-- ==== Sys2Proof/Machine/Copies.lean ====
section
/-! DEFINITION. Copy channels (R233-R244): CPYGO, CPYWAIT, CPYSTAT, CPYCANCEL, and what the copy engine does. -/

namespace Sys2Proof.Machine

/-- s.finfo of the copy engine: engine 5 (R259); the row at fault, 0 where no row applies (R130). -/
def copyInfo (op : BitVec 8) (row : Nat := 0) : Word := engineInfo (row % 64) 5 0 0 op

/-- The checks before the copy engine's own: the declared channels (R90), the engine (R27). -/
def State.needChannel (s : State) (op : BitVec 8) (n : Nat) : Except Stop Unit := do
  check (s.core.within n s.core.limits.copy) (s.core.illegal 3 op)
  raising (s.core.needEngine op 5)

/-- A channel's position: a seq relative to the channel's last retired CPYGO, in the window of R239. -/
def seqWindow (bits : Nat) (last x : Nat) : Int :=
  let m := 2 ^ bits
  let d := (x + m - last % m) % m
  if d < m / 2 then d else (d : Int) - m

/-- The seq of the last retired CPYGO of a channel; before the first one that is 2^29 − 1 (the spec names none, DESIGN CHOICE, log entry 63). -/
def CopyChannel.lastSeq (c : CopyChannel) : Nat := (c.nextSeq + 2 ^ 29 - 1) % 2 ^ 29

/-- Where a box lies (R234 check 5): in a window, in one member's part of the aperture, outside both, or none of these. -/
inductive Zone where
  | window
  | aperture (owner : Nat)
  | outside
  | mixed
deriving DecidableEq, Repr

/-- The zone of a box. -/
def State.zoneOf (s : State) (b : Nat × Nat) : Zone :=
  let ws := s.core.stash.windows.toList.filterMap id
  let meets (w : Window) : Bool := w.asid == (if shared w.va then 0 else s.core.asid.toNat) && overlap b (w.va, w.va + 2 ^ w.lg)
  match ws.find? meets with
  | some w => if w.va ≤ b.1 ∧ b.2 ≤ w.va + 2 ^ w.lg then .window else .mixed
  | none => match s.core.stash.aperture with
    | none => .outside
    | some a =>
      if !overlap b (a.base, a.base + a.members.length * 2 ^ 18) then .outside
      else if a.base ≤ b.1 ∧ b.2 ≤ a.base + a.members.length * 2 ^ 18 ∧ (b.1 - a.base) / 2 ^ 18 = (b.2 - 1 - a.base) / 2 ^ 18 then
        .aperture (a.members.getD ((b.1 - a.base) / 2 ^ 18) 0)
      else .mixed

/-- The die of a core (R17). -/
def dieOf (core : Nat) : Nat := if core < 256 then core / 128 else (core - 256) / 16

/-- The rate and the latency of the memory that a box reaches (R235); a box of several kinds of pages counts by its first byte. -/
def State.copyRate (s : State) (b : Nat × Nat) : Nat × Nat :=
  match s.zoneOf b with
  | .window => (128, 6)
  | .aperture o => (64, if dieOf o = dieOf s.core.num then 40 else 88)
  | _ => match s.homeOf s.core.asid.toNat s.core.colour.toNat b.1 with
    | some (.peer _) => (32, 900)
    | some (.host _) => (8, 1500)
    | _ => (64, 120)

/-- The snapshot that CPYGO takes (R234); the clock at which its promise expires is set when it is queued. -/
def Core.snapshot (c : Core) (k : CopyChannel) : Transfer :=
  ⟨k.nextSeq, k.src.toNat, k.dst.toNat, k.rows.toNat, k.rowbytes.toNat, k.sstride.toInt, k.dstride.toInt,
    (k.flags.extractLsb' 0 2).toNat, k.flags.getLsbD 2, k.rz.toNat, false, 0, 0, c.supervisor, c.asid.toNat⟩

/-- The first byte of a transfer's rows that fails translation or permission, with the detail and the row, in row order, a row's source
before its destination (R234 check 6, R135 order 6); then a readonly object that the destination box meets between its rows, which is in
no row (R376). -/
def State.copyFault (s : State) (t : Transfer) : Option (Nat × Nat × Nat) :=
  let inRows := (List.range t.rows).findSome? fun (m : Nat) =>
    let a : Int := t.src + (m : Int) * t.sstride
    let b : Int := t.dst + (m : Int) * t.dstride
    match s.boxFault .load a.toNat (a.toNat + t.rowbytes) with
    | some (x, d) => some (x, d, m)
    | none => (s.boxFault .store b.toNat (b.toNat + t.rowbytes)).map fun p => (p.1, p.2, m)
  match inRows with
  | some p => some p
  | none => (s.readonlyByte t.dstBox.1 t.dstBox.2).map fun b => (b, 6, 0)

/-- The checks of R234 in their order. The row field of a page fault holds the low six bits of the row (DEDUCED, log entry 33). -/
def State.copyChecks (s : State) (op : BitVec 8) (t : Transfer) : Except Stop Unit := do
  let bad : Exc := ⟨9, 2, Config.faultAddress s.draws, copyInfo op⟩
  check (decide (1 ≤ t.rows) && decide (1 ≤ t.rowbytes) && decide (t.rows * t.rowbytes ≤ 2 ^ 40)) bad
  check (decide (t.rows ≤ 1) || decide ((t.rowbytes : Int) ≤ t.dstride)) bad
  let sb := boxOf t.src t.rows t.rowbytes t.sstride
  let db := boxOf t.dst t.rows t.rowbytes t.dstride
  let out (b : Int × Int) : Bool := decide (b.1 < 0) || decide (2 ^ 52 < b.2)
  let far (b : Int × Int) : Exc := ⟨4, 1, if b.1 < 0 then 0#64 else BitVec.ofInt 64 b.1, copyInfo op⟩
  check (!out sb) (far sb)
  check (!out db) (far db)
  check (!t.rzen || (t.rz % 16 == 0 && s.inStash t.rz && decide (t.rows * t.rowbytes < 2 ^ 28))) bad
  check (s.zoneOf t.srcBox != .mixed && s.zoneOf t.dstBox != .mixed) bad
  match s.copyFault t with
  | some (b, d, m) => trap ⟨3, d, BitVec.ofNat 64 b, copyInfo op m⟩
  | none => .ok ()

/-- The clocks of s.cycle that are left of a channel's older promises (R235). -/
def Core.promiseLeft (c : Core) (k : CopyChannel) : Nat :=
  match k.queue.getLast? with
  | none => 0
  | some t => ((t.promised - c.cycle).toInt).toNat

/-- The promise of a transfer (R235). -/
def State.promise (s : State) (n : Nat) (t : Transfer) : Nat :=
  let a := s.core.promiseLeft (s.core.channel n)
  let others := (s.core.copies.toList.zipIdx.filter fun p => p.2 != n && !p.1.queue.isEmpty).length
  let r := s.copyRate t.srcBox
  let d := s.copyRate t.dstBox
  let rate := min r.1 d.1
  min (2 ^ 32 - 1) (a + (t.rows * t.rowbytes * (others + 1) + rate - 1) / rate + r.2 + d.2)

/-- What a transfer does is done under the ASID of its CPYGO (R323). -/
def State.underAsid {α : Type} (s : State) (asid : Nat) (f : State → α) : α := f { s with core := { s.core with asid := BitVec.ofNat 12 asid } }

/-- A change made under that ASID. -/
def State.onAsid (s : State) (asid : Nat) (f : State → State) : State :=
  let r := s.underAsid asid f
  { r with core := { r.core with asid := s.core.asid } }

/-- The pending bytes of a transfer's rendezvous object go up or down, and its phase completes when nothing is pending (R243, R277). -/
def State.countBytes (s : State) (t : Transfer) (d : Int) : State :=
  s.onAsid t.asid fun s =>
    if s.inStash t.rz then
      s.onRendezvous t.rz fun r => ({ r with bytes := (((r.bytes : Int) + d) % (2 ^ 28 : Nat)).toNat } : Rendezvous).settle
    else s

/-- CPYGO (R234, R235, R243). -/
def State.cpygo (s : State) (xd : BitVec 6) (n : Nat) : Except Stop State := do
  let op := 0xC7#8
  s.needChannel op n
  let k := s.core.channel n
  let t := s.core.snapshot k
  s.copyChecks op t
  if 4 ≤ k.queue.length || !s.storeClear t.dstBox || !s.copiesClear t.srcBox then await .plain
  else
    let bytes := t.rows * t.rowbytes
    check (!t.rzen || decide ((s.rendezvous t.rz).bytes + bytes ≤ 2 ^ 28 - 1)) ⟨9, 3, Config.faultAddress s.draws, copyInfo op⟩
    let p := s.promise n t
    let s := if t.rzen then s.countBytes t bytes else s
    let c := s.core.setChannel n { k with
      queue := k.queue ++ [{ t with promised := s.core.cycle + BitVec.ofNat 64 p }], nextSeq := (k.nextSeq + 1) % 2 ^ 29 }
    .ok { s with core := c.setX xd (BitVec.ofNat 64 (p * 2 ^ 32 + n * 2 ^ 29 + k.nextSeq)) }

def execCpygo (xd : BitVec 6) (index : BitVec 8) (s : State) : Host.Outcome State Fault Refusal := s.finish (s.cpygo xd index.toNat)

/-- The status of a transfer id in the order of R239: error, cancelled, done; none while it is incomplete. -/
def CopyChannel.status (c : CopyChannel) (seq : Nat) : Option Nat :=
  let w (x : Nat) : Int := seqWindow 29 c.lastSeq x
  let err := match c.error with
    | some e => decide (w e ≤ w seq)
    | none => false
  let cut := match c.cancelled with
    | some (first, n) => decide ((seq + 2 ^ 29 - first) % 2 ^ 29 < n)
    | none => false
  if err then some 2
  else if cut then some 3
  else if c.queue.all fun t => decide (w seq < w t.seq) then some 0
  else none

/-- CPYWAIT (R239): a late one traps after it under s.ps.latetrap. -/
def execCpywait (xd xa xb : BitVec 6) (s : State) : Host.Outcome State Fault Refusal :=
  let op := 0xC8#8
  let id := s.core.xr xa
  let seq := (id.extractLsb' 0 29).toNat
  let k := s.core.channel (id.extractLsb' 29 3).toNat
  match raising (s.core.needEngine op 5), k.status seq with
  | .error e, _ => s.finish (.error e)
  | .ok _, st =>
    if 0 < seqWindow 29 k.lastSeq seq then .next (s.enter ⟨9, 4, id, copyInfo op⟩)
    else match st with
      | some v => .next ({ s with core := s.core.setX xd (BitVec.ofNat 64 v) } : State).retire
      | none =>
        if (s.core.xr xb).toNat ≤ s.core.cycle.toNat then
          ({ s with core := s.core.setX xd 1#64 } : State).late s.core.latetrap ⟨9, 0, id, copyInfo op⟩
        else .next (s.hold .plain [])

/-- CPYSTAT (R241). -/
def State.cpystat (s : State) (xd : BitVec 6) (n : Nat) : Except Stop State := do
  s.needChannel 0xC9#8 n
  let k := s.core.channel n
  let seq := match k.queue with
    | t :: _ => t.seq
    | [] => k.nextSeq
  let v := n * 2 ^ 29 + seq + k.queue.length * 2 ^ 32 + (if k.error.isSome then 2 ^ 35 else 0)
  .ok { s with core := s.core.setX xd (BitVec.ofNat 64 v) }

def execCpystat (xd : BitVec 6) (index : BitVec 8) (s : State) : Host.Outcome State Fault Refusal :=
  s.finish (s.cpystat xd index.toNat)

/-- The transfers of a channel end unperformed: their objects' counts return (R243). -/
def State.uncount (s : State) (ts : List Transfer) : State :=
  ts.foldl (fun s t => if t.rzen then s.countBytes t (-((t.rows * t.rowbytes - t.moved : Nat) : Int)) else s) s

/-- CPYCANCEL (R242). -/
def State.cpycancel (s : State) (xd : BitVec 6) (n : Nat) : Except Stop State := do
  s.needChannel 0xCA#8 n
  let k := s.core.channel n
  let record := match k.queue with
    | t :: _ => some (t.seq, k.queue.length)
    | [] => k.cancelled
  let t := s.uncount k.queue
  let c := t.core.setChannel n { k with queue := [], error := none, cancelled := record }
  .ok { t with core := c.setX xd (BitVec.ofNat 64 k.queue.length) }

def execCpycancel (xd : BitVec 6) (index : BitVec 8) (s : State) : Host.Outcome State Fault Refusal :=
  s.finish (s.cpycancel xd index.toNat)

/-! ### The copy engine -/

/-- A transfer may begin (R237): it is the oldest of its channel, and no older store, post or collective that meets its boxes is
unperformed. -/
def State.copyReady (s : State) (t : Transfer) : Bool :=
  let clear (r : Nat × Nat) : Bool := (s.ownStores.all fun q => !overlap r q) && (s.ownPosts.all fun p => !overlap r p.range) &&
    s.ownColls.all fun q => !overlap r q
  !t.begun && !s.core.releaseStore && clear t.srcBox && clear t.dstBox

/-- c.wm: an address in [51:0], with [63:52] zero (R233); a hi of 2^52 reads 0 there (the spec states no value for it, DESIGN CHOICE, log
entry 68). -/
def watermark (a : Nat) : Word := BitVec.ofNat 64 (a % 2 ^ 52)

/-- The next transfer of a channel begins: the watermark starts at its lo (R238). -/
def State.beginTransfer (s : State) (n : Nat) : State :=
  let k := s.core.channel n
  match k.queue with
  | t :: rest =>
    if s.copyReady t then
      { s with core := s.core.setChannel n { k with queue := { t with begun := true } :: rest, wm := watermark t.dstBox.1 } }
    else s
  | [] => s

/-- A transfer ends in error (R240): its seq is the error record, every transfer behind it is cancelled, the counts return (R243), and the
watermark of the idle channel is again the hi of its last completed transfer (R233). -/
def State.failTransfer (s : State) (n : Nat) : State :=
  let k := s.core.channel n
  match k.queue with
  | [] => s
  | t :: _ =>
    let s := s.uncount k.queue
    { s with
      core := s.core.setChannel n { k with queue := [], error := some t.seq, wm := k.completed }
      card := { s.card with service := { s.card.service with copyErrors := s.card.service.copyErrors + 1 } } }

/-- The source, the destination and the size of a transfer's next beat, which ends at a 128-byte boundary of the destination (R236). -/
def Transfer.beat (t : Transfer) : Nat × Nat × Nat :=
  let m := t.moved / t.rowbytes
  let off := t.moved % t.rowbytes
  let a : Int := t.src + (m : Int) * t.sstride
  let b : Int := t.dst + (m : Int) * t.dstride
  let da := b.toNat + off
  (a.toNat + off, da, min (t.rowbytes - off) (128 - da % 128))

/-- Whether a beat fails (R240): a page is gone or denied, or the bridge is down for a peer page. -/
def State.beatFails (s : State) (t : Transfer) : Bool :=
  let (sa, da, k) := t.beat
  let denied (a : Access) (va : Nat) : Bool :=
    [va, va + k - 1].any fun b => (s.ownAccess a t.asid s.core.colour.toNat t.sup b).isSome ||
      (s.peerAccess a t.asid s.core.colour.toNat b).isSome
  s.underAsid t.asid fun s =>
    denied .load sa || denied .store da || (s.bridgeFault sa (sa + k)).isSome || (s.bridgeFault da (da + k)).isSome

/-- The malformed entries that the walks of a failing beat stop at are counted (R384). -/
def State.countBeat (s : State) (t : Transfer) : State :=
  let (sa, da, k) := t.beat
  let colour := s.core.colour.toNat
  let absent (a : Access) (s : State) (va : Nat) : State := match s.ownAccess a t.asid colour t.sup va with
    | some d => s.countAbsent t.asid colour 3 d va
    | none => match s.peerAccess a t.asid colour va with
      | some d => s.countAbsent t.asid colour 3 d va
      | none => s
  let pages (va : Nat) : List Nat := if va / 65536 = (va + k - 1) / 65536 then [va] else [va, va + k - 1]
  (pages da).foldl (absent .store) ((pages sa).foldl (absent .load) s)

/-- The point of a beat: the coherence point of the transfer's scope, the home for peer and host memory (R236). -/
def State.beatPoint (s : State) (t : Transfer) : Point :=
  s.underAsid t.asid fun s =>
    if s.isRemote t.asid s.core.colour.toNat t.beat.2.1 && (s.core.apertureAt t.beat.2.1).isNone then .home else s.scopePoint t.scope t.beat.2.1

/-- A beat's bytes are copied and performed at its point (R236), its object counts down (R243), and the watermark rises; the last beat
completes the transfer (R238). -/
def State.performBeat (s : State) (n : Nat) (k : CopyChannel) (t : Transfer) (rest : List Transfer) : State :=
  let (sa, da, len) := t.beat
  let p := s.beatPoint t
  let r := s.onAsid t.asid fun s => ((s.touchRange sa len).pushRange p da len).putRange p da true (s.peekBytes sa len)
  let r := if t.rzen then r.countBytes t (-(len : Int)) else r
  let t := { t with moved := t.moved + len }
  let last := decide (t.rows * t.rowbytes ≤ t.moved)
  { r with core := r.core.setChannel n { k with
      queue := if last then rest else t :: rest
      completed := if last then watermark t.dstBox.2 else k.completed
      wm := watermark (if last then t.dstBox.2 else da + len) } }

/-- The first channel from a turn on whose oldest transfer has begun (R236). -/
def Core.beatChannel (c : Core) : Option Nat :=
  ((List.range 8).map fun i => (c.copyTurn + i) % 8).find? fun n =>
    match (c.channel n).queue with
    | t :: _ => t.begun
    | [] => false

/-- One turn of the copy engine: a beat of the channel whose turn it is. -/
def State.copyBeat (s : State) : State :=
  match s.core.beatChannel with
  | none => s
  | some n =>
    let k := s.core.channel n
    match k.queue with
    | [] => s
    | t :: rest =>
      let r : State := { s with core := { s.core with copyTurn := (n + 1) % 8 } }
      if r.beatFails t then (r.countBeat t).failTransfer n
      else match r.heldBy (r.performBeat n k t rest) with
        | [] => r.performBeat n k t rest
        | lines => { s with card := { s.card with snoops := s.card.snoops ++ lines.filter fun l => !s.card.snoops.contains l } }

end Sys2Proof.Machine
end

------------------------------------------------

Brief: Send back exactly, with nothing added, the lines from the first line of the material above through the line holding "def copyInfo (op"; both ends are included.

Task output:
-- ==== Sys2Proof/Machine/Copies.lean ====
section
/-! DEFINITION. Copy channels (R233-R244): CPYGO, CPYWAIT, CPYSTAT, CPYCANCEL, and what the copy engine does. -/

namespace Sys2Proof.Machine

/-- s.finfo of the copy engine: engine 5 (R259); the row at fault, 0 where no row applies (R130). -/
def copyInfo (op : BitVec 8) (row : Nat := 0) : Word := engineInfo (row % 64) 5 0 0 op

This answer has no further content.